## Task item
Extract the listing below in full, unchanged.

## Available data

=== Section Start ===

-- ==== Sys2Proof/Machine/ExecuteStage.lean ====
section
/-! DEFINITION. The Execute stage (43_execute.md R131 to R144). Its signals are functions of latch E and CC; the
suppression of a CC write also looks at the Memory stage's status and at latch W. -/

namespace Sys2Proof.Machine

/-- `e_valE` (R134). -/
def eValE (e : LatchE) : Word := alu (alufun e) (aluA e) (aluB e)

/-- `e_Cnd`: the condition of a jump or conditional move, 0 for every other instruction (R139). -/
def eCnd (e : LatchE) (cc : CC) : Bool :=
  match e.icode with
  | .IJXX | .IRRMOVQ => cond cc e.ifun
  | .IHALT | .INOP | .IIRMOVQ | .IRMMOVQ | .IMRMOVQ | .IOPQ | .ICALL | .IRET | .IPUSHQ | .IPOPQ => false

/-- `e_dstE`: no register for a conditional move whose condition is false (R141). -/
def eDstE (e : LatchE) (cc : CC) : RegId :=
  if e.icode = .IRRMOVQ ∧ eCnd e cc = false then RNONE else e.dstE

/-- Is the instruction one that sets the condition codes (R34, R137)? -/
def setsCC (ic : Icode) : Bool := ic = .IOPQ

/-- The condition codes an instruction in E leaves when nothing suppresses its write (R135, R137). -/
def eCC (e : LatchE) (cc : CC) : CC :=
  if setsCC e.icode then newCC (alufun e) (aluA e) (aluB e) else cc

/-- `set_cc`: an OPq in E, and no exceptional status in M or W (R136). -/
def setCC (s : State) : Bool :=
  setsCC s.E.icode && !(mStat s.M s).isExc && !s.W.stat.isExc

/-- M's pending inputs (R142). -/
def mIn (e : LatchE) (cc : CC) : LatchM :=
  { stat := e.stat
    icode := e.icode
    Cnd := eCnd e cc
    valE := eValE e
    valA := e.valA
    dstE := eDstE e cc
    dstM := e.dstM }

end Sys2Proof.Machine
end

=== Section End ===

## Reply to the task
-- ==== Sys2Proof/Machine/ExecuteStage.lean ====
section
/-! DEFINITION. The Execute stage (43_execute.md R131 to R144). Its signals are functions of latch E and CC; the
suppression of a CC write also looks at the Memory stage's status and at latch W. -/

namespace Sys2Proof.Machine

/-- `e_valE` (R134). -/
def eValE (e : LatchE) : Word := alu (alufun e) (aluA e) (aluB e)

/-- `e_Cnd`: the condition of a jump or conditional move, 0 for every other instruction (R139). -/
def eCnd (e : LatchE) (cc : CC) : Bool :=
  match e.icode with
  | .IJXX | .IRRMOVQ => cond cc e.ifun
  | .IHALT | .INOP | .IIRMOVQ | .IRMMOVQ | .IMRMOVQ | .IOPQ | .ICALL | .IRET | .IPUSHQ | .IPOPQ => false

/-- `e_dstE`: no register for a conditional move whose condition is false (R141). -/
def eDstE (e : LatchE) (cc : CC) : RegId :=
  if e.icode = .IRRMOVQ ∧ eCnd e cc = false then RNONE else e.dstE

/-- Is the instruction one that sets the condition codes (R34, R137)? -/
def setsCC (ic : Icode) : Bool := ic = .IOPQ

/-- The condition codes an instruction in E leaves when nothing suppresses its write (R135, R137). -/
def eCC (e : LatchE) (cc : CC) : CC :=
  if setsCC e.icode then newCC (alufun e) (aluA e) (aluB e) else cc

/-- `set_cc`: an OPq in E, and no exceptional status in M or W (R136). -/
def setCC (s : State) : Bool :=
  setsCC s.E.icode && !(mStat s.M s).isExc && !s.W.stat.isExc

/-- M's pending inputs (R142). -/
def mIn (e : LatchE) (cc : CC) : LatchM :=
  { stat := e.stat
    icode := e.icode
    Cnd := eCnd e cc
    valE := eValE e
    valA := e.valA
    dstE := eDstE e cc
    dstM := e.dstM }

end Sys2Proof.Machine
end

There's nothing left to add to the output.